Completing editing The Labyrinth Year (2014, follow-up to Baby, Baby, 2009) and ‘packed full of inter-generational family fighting and the undermining conflicting influences of duty and ambition, a potent mix when child care is added’) – completing that, awaiting the cover design, I heard the call of more neglected domesticity: ‘If I stay at yours,’ came the question from a now-grown, moved-away, child, ‘will there be some of your nut biscuits?’
So, by ‘procrastination’ we have nut biscuits. They cool on the wire tray: I post their portrait on Facebook and Twitter. Signalling to ‘friends’ and friends that the novel has made one more small step forward towards expected publication, and ‘...until we have the cover design …’
‘The pleasure principle may be responsible for procrastination; one may prefer to avoid negative emotions, and to delay stressful tasks’.
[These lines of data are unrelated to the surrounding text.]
-- ==== Sys2Proof/Tests/Slice0.lean ====
section
/-! SUPPORT. Tests. Expected values are the vectors of 95_test_vectors.md, named by their ids, or the rule of spec/ that a
comment names; then one witness for every statement of Obligations.lean that has hypotheses. -/

namespace Sys2Proof.Tests

open Sys2Proof.Machine

/-! ## Small states -/

/-- An instance of REF with the given straps and these words at the start of its buffer. -/
def bufferOf (rev : Revision) (tol : Bool) (words : List Word) : State :=
  { State.resetWith rev tol with mem := Memory.writeWords [] 0 words }

/-- The instance of 95_test_vectors.md: RevisionTwo, strict padding, an empty buffer. -/
def unit2 : State := bufferOf .revisionTwo false []

/-- The operation answers OK with these results. -/
def answers (i : Instr) (s : State) (r : Results) : Bool :=
  match exec i s with
  | .next t => decide (t.rsp = some ⟨.ok, r⟩)
  | .fault _ => false
  | .refused _ => false

/-- The operation answers OK, with these words at the start of the buffer. -/
def writes (i : Instr) (s : State) (r : Results) (words : List Word) : Bool :=
  match exec i s with
  | .next t => decide (t.rsp = some ⟨.ok, r⟩) && decide (t.mem.readWords 0 words.length = words)
  | .fault _ => false
  | .refused _ => false

/-- The operation answers this error. -/
def raises (i : Instr) (s : State) (e : Err) : Bool :=
  match exec i s with
  | .next t => decide (t.status = some (.error e))
  | .fault _ => false
  | .refused _ => false

def hdrH3 : HdrFields :=
  { type := 0x1234, countA := 1, countB := 2, countC := 3, countD := 4, numDataWords := 5, mode := 6,
    hasSpecialHeader := true }

/-- Scenario A. -/
def msgA : Message := { hdr := { type := 4, numDataWords := 2 }, data := [0xAAAAAAAA, 0xBBBBBBBB] }

/-- The message of program P2. -/
def msgP2 : Message :=
  { hdr := { type := 4, countA := 1, countB := 1, countD := 1, numDataWords := 2, mode := 3, hasSpecialHeader := true }
    sph := ⟨true, 1, 1⟩
    copyHandle := [0x0000BEEF]
    moveHandle := [0x0000CAFE]
    inptr := [⟨1, 0x3FF00001000, 64⟩]
    inmap := [⟨0x3FFFFFFFFFF, 0xFFFFFFFF, 1⟩]
    inoutmap := [⟨0x2ABCDEF12345678, 0x987654321, 2⟩]
    data := [0xAAAAAAAA, 0xBBBBBBBB]
    outptr := [⟨0x123456789ABC, 0x200⟩] }

/-- The words of P2 with the given pid word. -/
def wordsP2 (pid : Word) : List Word :=
  [0x10110004, 0x80000C02, 0x00000023, pid, 0x0000BEEF, 0x0000CAFE, 0x0040FFC1, 0x00001000, 0xFFFFFFFF, 0xFFFFFFFF,
    0xF00000FD, 0x87654321, 0x12345678, 0xF9AAF37A, 0xAAAAAAAA, 0xBBBBBBBB, 0x56789ABC, 0x02001234]

/-- The message of M-7 and M-8: the second in-pointer's address does not fit. -/
def msgM7 : Message := { hdr := { countA := 2 }, inptr := [⟨0, 0x1000, 1⟩, ⟨0, 0x40000000000, 1⟩] }

def countsL4 : Counts := { countA := 1, countB := 1, numDataWords := 1, mode := 3, hasSpecialHeader := true }

/-- Every count at its greatest value (L-5). -/
def countsMax : Counts :=
  { countA := 15, countB := 15, countC := 15, countD := 15, numDataWords := 1023, mode := 15, hasSpecialHeader := true }

def hdrMax : HdrFields := { toCounts := countsMax, type := 0xFFFF }

/-! ## WellFormed: each check refuses a term that breaks it alone (R24: port widths) -/

theorem test_wf_header_ports_refuse_2_pow_32 :
    (Instr.hdrEnc .revisionOne { type := 2 ^ 32 }).wellFormed = false
    ∧ (Instr.hdrEnc .revisionOne { countA := 2 ^ 32 }).wellFormed = false
    ∧ (Instr.hdrEnc .revisionOne { countB := 2 ^ 32 }).wellFormed = false
    ∧ (Instr.hdrEnc .revisionOne { countC := 2 ^ 32 }).wellFormed = false
    ∧ (Instr.hdrEnc .revisionOne { countD := 2 ^ 32 }).wellFormed = false
    ∧ (Instr.hdrEnc .revisionOne { numDataWords := 2 ^ 32 }).wellFormed = false
    ∧ (Instr.hdrEnc .revisionOne { mode := 2 ^ 32 }).wellFormed = false := by decide

theorem test_wf_special_header_ports_refuse_2_pow_32 :
    (Instr.sphEnc .revisionOne { numCopyHandles := 2 ^ 32 }).wellFormed = false
    ∧ (Instr.sphEnc .revisionOne { numMoveHandles := 2 ^ 32 }).wellFormed = false := by decide

theorem test_wf_in_pointer_ports_refuse :
    (Instr.inptrEnc .revisionOne { index := 2 ^ 32 }).wellFormed = false
    ∧ (Instr.inptrEnc .revisionOne { address := 2 ^ 64 }).wellFormed = false
    ∧ (Instr.inptrEnc .revisionOne { size := 2 ^ 32 }).wellFormed = false := by decide

theorem test_wf_map_alias_ports_refuse :
    (Instr.mapaEnc .revisionOne { address := 2 ^ 64 }).wellFormed = false
    ∧ (Instr.mapaEnc .revisionOne { size := 2 ^ 64 }).wellFormed = false
    ∧ (Instr.mapaEnc .revisionOne { mmode := 2 ^ 32 }).wellFormed = false := by decide

theorem test_wf_out_pointer_ports_refuse :
    (Instr.outptrEnc .revisionOne { address := 2 ^ 64 }).wellFormed = false
    ∧ (Instr.outptrEnc .revisionOne { size := 2 ^ 32 }).wellFormed = false := by decide

theorem test_wf_layout_ports_refuse_2_pow_32 :
    (Instr.layout .revisionOne { countA := 2 ^ 32 } {} 0).wellFormed = false
    ∧ (Instr.layout .revisionOne {} { numCopyHandles := 2 ^ 32 } 0).wellFormed = false
    ∧ (Instr.layout .revisionOne {} {} (2 ^ 32)).wellFormed = false := by decide

theorem test_wf_message_ports_refuse :
    (Instr.msgEnc .revisionOne { hdr := { type := 2 ^ 32 } } 0).wellFormed = false
    ∧ (Instr.msgEnc .revisionOne { sph := { numMoveHandles := 2 ^ 32 } } 0).wellFormed = false
    ∧ (Instr.msgEnc .revisionOne { inptr := [{}, { size := 2 ^ 32 }] } 0).wellFormed = false
    ∧ (Instr.msgEnc .revisionOne { inmap := [{ size := 2 ^ 64 }] } 0).wellFormed = false
    ∧ (Instr.msgEnc .revisionOne { outmap := [{ mmode := 2 ^ 32 }] } 0).wellFormed = false
    ∧ (Instr.msgEnc .revisionOne { inoutmap := [{ address := 2 ^ 64 }] } 0).wellFormed = false
    ∧ (Instr.msgEnc .revisionOne { outptr := [{ address := 2 ^ 64 }] } 0).wellFormed = false
    ∧ (Instr.msgEnc .revisionOne {} (2 ^ 32)).wellFormed = false
    ∧ (Instr.msgDec .revisionOne (2 ^ 32)).wellFormed = false := by decide

/-! ## Decode: every row of opcode_table.json, its `op` written out bit by bit -/

theorem test_decode_encoders :
    decodeTableWord 8 0b0000 = some (.hdrEnc .revisionOne {})
    ∧ decodeTableWord 8 0b0001 = some (.sphEnc .revisionOne {})
    ∧ decodeTableWord 8 0b0010 = some (.inptrEnc .revisionOne {})
    ∧ decodeTableWord 8 0b0011 = some (.mapaEnc .revisionOne {})
    ∧ decodeTableWord 8 0b0100 = some (.outptrEnc .revisionOne {}) := by decide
Let’s re-define procrastination: it is not pro-crastination to have a clean house, and baked goods in the tin when the family drop by? These are the simpler, less stressful, of a multitude of tasks. Their production gives pleasure to the self, as does knowing you’ve given pleasure to the others who are crunching their way through the batch. It is not pro-crastination, I argue, to give oneself a break after the brain-frying business of editing, re-editing, re-writes, and social networking to alert the reading world that you exist. And that you have already written something worth at least of reviews, a decent listing for the Peoples’ Book Prize 2013, a Goodreads Giveaway, and a few really heartening responses. Such as:
‘… the more I read the more I wanted to read and the conclusion was masterly and redeeming.’
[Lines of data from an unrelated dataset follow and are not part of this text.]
-- ==== Sys2Proof/Machine/Catalog.lean ====
section
/-! DEFINITION. The dictionary's catalogue: for every object its name, where it stands, its type, access, commit boundary,
role, default, size in bytes (0: variable) and range (R10, R11, R23 and the dictionary tables of the chapters). -/
namespace Sys2Proof.Machine

/-- The types of R10. -/
inductive Ty where
  | bool | u8 | u16 | u32 | u64 | s8 | s16 | s32 | s64 | u18 | s18 | fx2_16 | fx16_16 | time64 | str | domain | record
  deriving DecidableEq, Repr

/-- The access codes of R11. -/
inductive Access where
  | ro | rw | wo | st | lw
  deriving DecidableEq, Repr

/-- The commit boundaries of R23. -/
inductive Boundary where
  | mode | page | cycle | line | sync | immediate
  deriving DecidableEq, Repr

/-- One row of the dictionary tables: `count` indices from `index`, `subs` subindices from `sub`. -/
structure Row where
  name : String
  index : Nat
  count : Nat
  sub : Nat
  subs : Nat
  ty : Ty
  access : Access
  boundary : Option Boundary
  role : Role
  dflt : Int
  size : Nat
  /-- Accepted values as closed intervals. -/
  ranges : List (Int × Int)
  /-- Accepted values are multiples of this. -/
  multiple : Nat
  /-- Unit of the Range/Unit column (R555). -/
  unit : String
  deriving DecidableEq, Repr

/-- Rows 0 to 39 of the catalogue. -/
def catalogue0 : List Row := [
  ⟨"DeviceTime", 0x2010, 1, 1, 1, .time64, .ro, none, .operator, 0, 8, [(0, 18446744073709551615)], 1, "ns"⟩,
  ⟨"DtSource", 0x2010, 1, 2, 1, .u8, .st, some .mode, .integrator, 0, 1, [(0, 0), (1, 1)], 1, ""⟩,
  ⟨"DtMaxSlew", 0x2010, 1, 3, 1, .u32, .rw, none, .integrator, 200000, 4, [(1000, 500000)], 1, "ppb"⟩,
  ⟨"QueueSelect", 0x2020, 1, 1, 1, .u16, .rw, none, .operator, 0, 2, [(0, 1023)], 1, ""⟩,
  ⟨"QueueStatus", 0x2020, 1, 2, 1, .u32, .ro, none, .operator, 0, 4, [(0, 4294967295)], 1, ""⟩,
  ⟨"QueuePointerFaults", 0x2020, 1, 3, 1, .u32, .ro, none, .operator, 0, 4, [(0, 4294967295)], 1, ""⟩,
  ⟨"QueueFlush", 0x2020, 1, 4, 1, .bool, .wo, none, .integrator, 0, 1, [(0, 1)], 1, ""⟩,
  ⟨"QueueMap", 0x2020, 1, 5, 1, .domain, .ro, none, .operator, 0, 0, [], 1, ""⟩,
  ⟨"IslandMap", 0x2020, 1, 6, 1, .domain, .ro, none, .operator, 0, 0, [], 1, ""⟩,
  ⟨"UnmatchedLines", 0x2030, 1, 1, 1, .u32, .ro, none, .operator, 0, 4, [(0, 4294967295)], 1, "Lines"⟩,
  ⟨"Class0Misses", 0x2030, 1, 2, 1, .u32, .ro, none, .operator, 0, 4, [(0, 4294967295)], 1, "Lines"⟩,
  ⟨"Class0CreditStallMax", 0x2030, 1, 3, 1, .u32, .ro, none, .operator, 0, 4, [(0, 4294967295)], 1, "ns"⟩,
  ⟨"Class0Load", 0x2030, 1, 4, 1, .u32, .ro, none, .operator, 0, 4, [(0, 4294967295)], 1, "Mbit/s"⟩,
  ⟨"LineCloseTime", 0x2031, 1, 1, 64, .u32, .st, some .mode, .integrator, 200, 4, [(40, 100000)], 1, "µs"⟩,
  ⟨"EyeMarginWarn", 0x3000, 1, 1, 1, .u8, .rw, none, .integrator, 16, 1, [(1, 64)], 1, "1/64 UI"⟩,
  ⟨"EyeMarginFail", 0x3000, 1, 2, 1, .u8, .rw, none, .integrator, 8, 1, [(1, 63)], 1, "1/64 UI"⟩,
  ⟨"TrainMaxTime", 0x3000, 1, 3, 1, .u16, .rw, none, .integrator, 100, 2, [(10, 1000)], 1, "ms"⟩,
  ⟨"TrainStepTimeout", 0x3000, 1, 4, 1, .u16, .rw, none, .integrator, 100, 2, [(20, 10000)], 1, "µs"⟩,
  ⟨"BackChannelSwing", 0x3000, 1, 5, 1, .u8, .st, some .mode, .integrator, 2, 1, [(0, 3)], 1, ""⟩,
  ⟨"LaneEnable", 0x3100, 104, 1, 1, .bool, .st, some .mode, .integrator, 0, 1, [(0, 1)], 1, ""⟩,
  ⟨"LaneStatus", 0x3100, 104, 2, 1, .u32, .ro, none, .operator, 0, 4, [(0, 4294967295)], 1, ""⟩,
  ⟨"FwdPowerReq", 0x3100, 104, 3, 1, .u8, .rw, none, .integrator, 0, 1, [(0, 0), (1, 1), (2, 2)], 1, ""⟩,
  ⟨"BackPowerReq", 0x3100, 104, 4, 1, .u8, .rw, none, .integrator, 0, 1, [(0, 0), (1, 1), (2, 2)], 1, ""⟩,
  ⟨"EyeMargin", 0x3100, 104, 5, 1, .u8, .ro, none, .operator, 0, 1, [(0, 255)], 1, "1/64 UI"⟩,
  ⟨"EyeMarginMin", 0x3100, 104, 6, 1, .u8, .ro, none, .operator, 64, 1, [(0, 255)], 1, "1/64 UI"⟩,
  ⟨"TxTaps", 0x3100, 104, 7, 1, .u32, .ro, none, .operator, 0, 4, [(0, 4294967295)], 1, "steps"⟩,
  ⟨"TxPreMax", 0x3100, 104, 8, 1, .u8, .rw, none, .integrator, 10, 1, [(0, 10)], 1, "steps"⟩,
  ⟨"TxPostMax", 0x3100, 104, 9, 1, .u8, .rw, none, .integrator, 20, 1, [(0, 20)], 1, "steps"⟩,
  ⟨"CtleRange", 0x3100, 104, 10, 1, .u16, .rw, none, .integrator, 7936, 2, [(0, 65535)], 1, ""⟩,
  ⟨"CodeErrors", 0x3100, 104, 11, 1, .u32, .ro, none, .operator, 0, 4, [(0, 4294967295)], 1, "Blocks"⟩,
  ⟨"LockLosses", 0x3100, 104, 12, 1, .u32, .ro, none, .operator, 0, 4, [(0, 4294967295)], 1, "Events"⟩,
  ⟨"LinkCtlErrors", 0x3100, 104, 13, 1, .u32, .ro, none, .operator, 0, 4, [(0, 4294967295)], 1, "Blocks"⟩,
  ⟨"FillerDeleted", 0x3100, 104, 14, 1, .u32, .ro, none, .operator, 0, 4, [(0, 4294967295)], 1, "Slots"⟩,
  ⟨"FillerInserted", 0x3100, 104, 15, 1, .u32, .ro, none, .operator, 0, 4, [(0, 4294967295)], 1, "Slots"⟩,
  ⟨"SkewUi", 0x3100, 104, 16, 1, .u16, .ro, none, .operator, 0, 2, [(0, 65535)], 1, "UI"⟩,
  ⟨"Retrain", 0x3100, 104, 17, 1, .bool, .wo, none, .integrator, 0, 1, [(0, 1)], 1, ""⟩,
  ⟨"PrbsCtl", 0x3100, 104, 18, 1, .u32, .rw, none, .integrator, 536871912, 4, [(0, 4294967295)], 1, ""⟩,
  ⟨"PrbsErrors", 0x3100, 104, 19, 1, .u32, .ro, none, .operator, 0, 4, [(0, 4294967295)], 1, "Bits"⟩,
  ⟨"PrbsBits", 0x3100, 104, 20, 1, .u64, .ro, none, .operator, 0, 8, [(0, 18446744073709551615)], 1, "Bits"⟩,
  ⟨"CameraPrbsErrors", 0x3100, 104, 21, 1, .u32, .ro, none, .operator, 0, 4, [(0, 4294967295)], 1, "Bits"⟩]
‘I grew fond of the well-crafted characters … a great plot and … points to make you think…’
‘The dynamic of love which holds the two central characters together is complex; the dilemmas they face in being true to themselves without betraying their beliefs are explored honestly and painfully and the resolution is not facile but very moving.’
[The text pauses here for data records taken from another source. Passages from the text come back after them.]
-- ==== Sys2Proof/Machine/Objects.lean ====
section
/-! DEFINITION. The dictionary's entries by name: index, subindex and default of every object of the dictionary tables
(R59, R123, R173, R203, R204, R255, R283, R333, R334, R367, R404, R446, R501, R540, R587, R595, R636, R671, R716, R736). -/
namespace Sys2Proof.Machine

/-- A dictionary entry: where it stands and the value it holds until something writes it. -/
structure Obj where
  index : Nat
  sub : Nat
  dflt : Int
  deriving DecidableEq, Repr

/-- The entry's key in the register file. -/
def Obj.key (o : Obj) : Nat := o.index * 256 + o.sub

/-- The default of FaultPolicy by kind code (R640): SAFE_HALT bit 15, DEGRADE 14, STOP_TRANSPORTS 13, SPARE 12. -/
def faultPolicyDefault (code : Nat) : Int :=
  if code ∈ [0x01, 0x02, 0x03, 0x18, 0x19, 0x1D, 0x20, 0x28, 0x29] then 0x5000
  else if code ∈ [0x04, 0x06, 0x12, 0x1C, 0x21, 0x2A, 0x3C, 0x52] then 0x4000
  else if code ∈ [0x30, 0x33] then 0x2000
  else if code ∈ [0x38, 0x39, 0x3A, 0x60, 0x61, 0x62, 0x64] then 0x1000
  else if code ∈ [0x50, 0x54, 0x68] then 0x8000
  else 0

namespace Obj

/-- DeviceTime 0x2010:01, TIME64 RO (R59). -/
def deviceTime : Obj := ⟨0x2010, 1, 0⟩

/-- DtSource 0x2010:02, U8 ST (R59). -/
def dtSource : Obj := ⟨0x2010, 2, 0⟩

/-- DtMaxSlew 0x2010:03, U32 RW (R59). -/
def dtMaxSlew : Obj := ⟨0x2010, 3, 200000⟩

/-- QueueSelect 0x2020:01, U16 RW (R59). -/
def queueSelect : Obj := ⟨0x2020, 1, 0⟩

/-- QueueStatus 0x2020:02, U32 RO (R59). -/
def queueStatus : Obj := ⟨0x2020, 2, 0⟩

/-- QueuePointerFaults 0x2020:03, U32 RO (R59). -/
def queuePointerFaults : Obj := ⟨0x2020, 3, 0⟩

/-- QueueFlush 0x2020:04, BOOL WO (R59). -/
def queueFlush : Obj := ⟨0x2020, 4, 0⟩

/-- QueueMap 0x2020:05, DOMAIN RO (R59). -/
def queueMap : Obj := ⟨0x2020, 5, 0⟩

/-- IslandMap 0x2020:06, DOMAIN RO (R59). -/
def islandMap : Obj := ⟨0x2020, 6, 0⟩

/-- UnmatchedLines 0x2030:01, U32 RO (R59). -/
def unmatchedLines : Obj := ⟨0x2030, 1, 0⟩

/-- Class0Misses 0x2030:02, U32 RO (R59). -/
def class0Misses : Obj := ⟨0x2030, 2, 0⟩

/-- Class0CreditStallMax 0x2030:03, U32 RO (R59). -/
def class0CreditStallMax : Obj := ⟨0x2030, 3, 0⟩

/-- Class0Load 0x2030:04, U32 RO (R59). -/
def class0Load : Obj := ⟨0x2030, 4, 0⟩

/-- LineCloseTime 0x2031:s+1, U32 ST (R59). -/
def lineCloseTime (s : Nat) : Obj := ⟨0x2031, 1 + s, 200⟩

/-- EyeMarginWarn 0x3000:01, U8 RW (R123). -/
def eyeMarginWarn : Obj := ⟨0x3000, 1, 16⟩

/-- EyeMarginFail 0x3000:02, U8 RW (R123). -/
def eyeMarginFail : Obj := ⟨0x3000, 2, 8⟩

/-- TrainMaxTime 0x3000:03, U16 RW (R123). -/
def trainMaxTime : Obj := ⟨0x3000, 3, 100⟩

/-- TrainStepTimeout 0x3000:04, U16 RW (R123). -/
def trainStepTimeout : Obj := ⟨0x3000, 4, 100⟩

/-- BackChannelSwing 0x3000:05, U8 ST (R123). -/
def backChannelSwing : Obj := ⟨0x3000, 5, 2⟩

/-- LaneEnable 0x3100+n:01, BOOL ST (R123). -/
def laneEnable (n : Nat) : Obj := ⟨0x3100 + n, 1, 0⟩

/-- LaneStatus 0x3100+n:02, U32 RO (R123). -/
def laneStatus (n : Nat) : Obj := ⟨0x3100 + n, 2, 0⟩

/-- FwdPowerReq 0x3100+n:03, U8 RW (R123). -/
def fwdPowerReq (n : Nat) : Obj := ⟨0x3100 + n, 3, 0⟩

/-- BackPowerReq 0x3100+n:04, U8 RW (R123). -/
def backPowerReq (n : Nat) : Obj := ⟨0x3100 + n, 4, 0⟩

/-- EyeMargin 0x3100+n:05, U8 RO (R123). -/
def eyeMargin (n : Nat) : Obj := ⟨0x3100 + n, 5, 0⟩

/-- EyeMarginMin 0x3100+n:06, U8 RO (R123). -/
def eyeMarginMin (n : Nat) : Obj := ⟨0x3100 + n, 6, 64⟩

/-- TxTaps 0x3100+n:07, U32 RO (R123). -/
def txTaps (n : Nat) : Obj := ⟨0x3100 + n, 7, 0⟩

/-- TxPreMax 0x3100+n:08, U8 RW (R123). -/
def txPreMax (n : Nat) : Obj := ⟨0x3100 + n, 8, 10⟩

/-- TxPostMax 0x3100+n:09, U8 RW (R123). -/
def txPostMax (n : Nat) : Obj := ⟨0x3100 + n, 9, 20⟩

/-- CtleRange 0x3100+n:0A, U16 RW (R123). -/
def ctleRange (n : Nat) : Obj := ⟨0x3100 + n, 10, 7936⟩

/-- CodeErrors 0x3100+n:0B, U32 RO (R123). -/
def codeErrors (n : Nat) : Obj := ⟨0x3100 + n, 11, 0⟩

/-- LockLosses 0x3100+n:0C, U32 RO (R123). -/
def lockLosses (n : Nat) : Obj := ⟨0x3100 + n, 12, 0⟩

/-- LinkCtlErrors 0x3100+n:0D, U32 RO (R123). -/
def linkCtlErrors (n : Nat) : Obj := ⟨0x3100 + n, 13, 0⟩

/-- FillerDeleted 0x3100+n:0E, U32 RO (R123). -/
def fillerDeleted (n : Nat) : Obj := ⟨0x3100 + n, 14, 0⟩

/-- FillerInserted 0x3100+n:0F, U32 RO (R123). -/
def fillerInserted (n : Nat) : Obj := ⟨0x3100 + n, 15, 0⟩

/-- SkewUi 0x3100+n:10, U16 RO (R123). -/
def skewUi (n : Nat) : Obj := ⟨0x3100 + n, 16, 0⟩

/-- Retrain 0x3100+n:11, BOOL WO (R123). -/
def retrain (n : Nat) : Obj := ⟨0x3100 + n, 17, 0⟩

/-- PrbsCtl 0x3100+n:12, U32 RW (R123). -/
def prbsCtl (n : Nat) : Obj := ⟨0x3100 + n, 18, 536871912⟩

/-- PrbsErrors 0x3100+n:13, U32 RO (R123). -/
def prbsErrors (n : Nat) : Obj := ⟨0x3100 + n, 19, 0⟩

/-- PrbsBits 0x3100+n:14, U64 RO (R123). -/
def prbsBits (n : Nat) : Obj := ⟨0x3100 + n, 20, 0⟩

/-- CameraPrbsErrors 0x3100+n:15, U32 RO (R123). -/
def cameraPrbsErrors (n : Nat) : Obj := ⟨0x3100 + n, 21, 0⟩

/-- AckInterval 0x3300:01, U16 RW (R173). -/
def ackInterval : Obj := ⟨0x3300, 1, 1000⟩

/-- ReplayTimeout 0x3300:02, U16 RW (R173). -/
def replayTimeout : Obj := ⟨0x3300, 2, 16⟩

/-- GroupLane 0x3200+g:01 to :08, U8 ST (R173). -/
def groupLane (g e : Nat) : Obj := ⟨0x3200 + g, 1 + e, 255⟩

/-- GroupSpare 0x3200+g:09, U8 ST (R173). -/
def groupSpare (g : Nat) : Obj := ⟨0x3200 + g, 9, 255⟩

/-- GroupStatus 0x3200+g:0A, U32 RO (R173). -/
def groupStatus (g : Nat) : Obj := ⟨0x3200 + g, 10, 0⟩

/-- PixelWidth 0x3200+g:0B, U8 ST (R173). -/
def pixelWidth (g : Nat) : Obj := ⟨0x3200 + g, 11, 4⟩

/-- Replays 0x3200+g:0C, U32 RO (R173). -/
def replays (g : Nat) : Obj := ⟨0x3200 + g, 12, 0⟩

/-- ReplayFailures 0x3200+g:0D, U32 RO (R173). -/
def replayFailures (g : Nat) : Obj := ⟨0x3200 + g, 13, 0⟩

/-- PacketErrors 0x3200+g:0E, U32 RO (R173). -/
def packetErrors (g : Nat) : Obj := ⟨0x3200 + g, 14, 0⟩

/-- Duplicates 0x3200+g:0F, U32 RO (R173). -/
def duplicates (g : Nat) : Obj := ⟨0x3200 + g, 15, 0⟩

/-- TimeOffset 0x3200+g:10, S32 RO (R173). -/
def timeOffset (g : Nat) : Obj := ⟨0x3200 + g, 16, 0⟩

/-- PathDelay 0x3200+g:11, U32 RO (R173). -/
def pathDelay (g : Nat) : Obj := ⟨0x3200 + g, 17, 0⟩

/-- TrigRejects 0x3200+g:12, U32 RO (R173). -/
def trigRejects (g : Nat) : Obj := ⟨0x3200 + g, 18, 0⟩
‘The reflections on science are peppered with some very earthy and realistic dialogue…’ (‘earthy’? Can science be ‘earthy’?)
Yep, the more stressful task: the writing, editing, etc to achieve the reflections on science, the so-called earthy dialogue, and indeed the well-crafted characters who end up in some sort of a redeeming situation. Or following the recipe for gluten and dairy free sesame and nut cookies … for the short-term pleasure of pleasing others who want to eat them?
So does procrastination maintain its attraction? (NB who’d prefer doing the cat tray to sitting at a nice neat computer, typing a story? On the other hand, which task delivers the feel-good factor faster?) I, for one, am definitely not pro this crastination lark. Now editing the follow-up to The Labyrinth Year, and hoping to publish a story collection, Life in Art and Practice sooner rather than later, am I regretting the time spent trying out a new, vegan and gluten free, recipe for Stollen? I am not: a slice goes well with a mug of tea...
‘Schraw, Wadkins, and Olafson in 2007 proposed three criteria for a behavior to be classified as academic procrastination: it must be counterproductive, needless, and delaying.’
Writers, be less hard on yourselves: students may, but we, I argue, don’t, suffer much from counterproductive, needless, and delaying procrastination. Ask yourself: is meditating over a mug of coffee, digging the garden, or taking a leisurely walk, not productive in itself? Does it not help the wheels of the creative mind to slow, and the right brain activity to renew itself? Why else do the best plot twists occur to us in the shower?
Quotes: Wikipedia on Procrastination
Selected review comments
Comments
I wonder if writers are so prone to procrastination because, in my experience, once you're in the zone you really really don't want to come out of it, not for getting the next meal, answering the telephone, taking an aged relative to the doctor... and because you know the creative flow will be interrupted by all these things and more, you don't want to get into the zone in the first place. A feeble excuse perhaps, and one which would apply to all creators - painters, composers, artists of all kinds. I'm always impressed when I read about people who can grab 25 minutes here and 10 minutes there to write, between bathing children, clearing up dog mess, bleeding radiators, answering emails etc. I'm not one of them, unfortunately! As you say, we just have to go with the flow and that's good too.
I'm still thinking about those nut biscuits.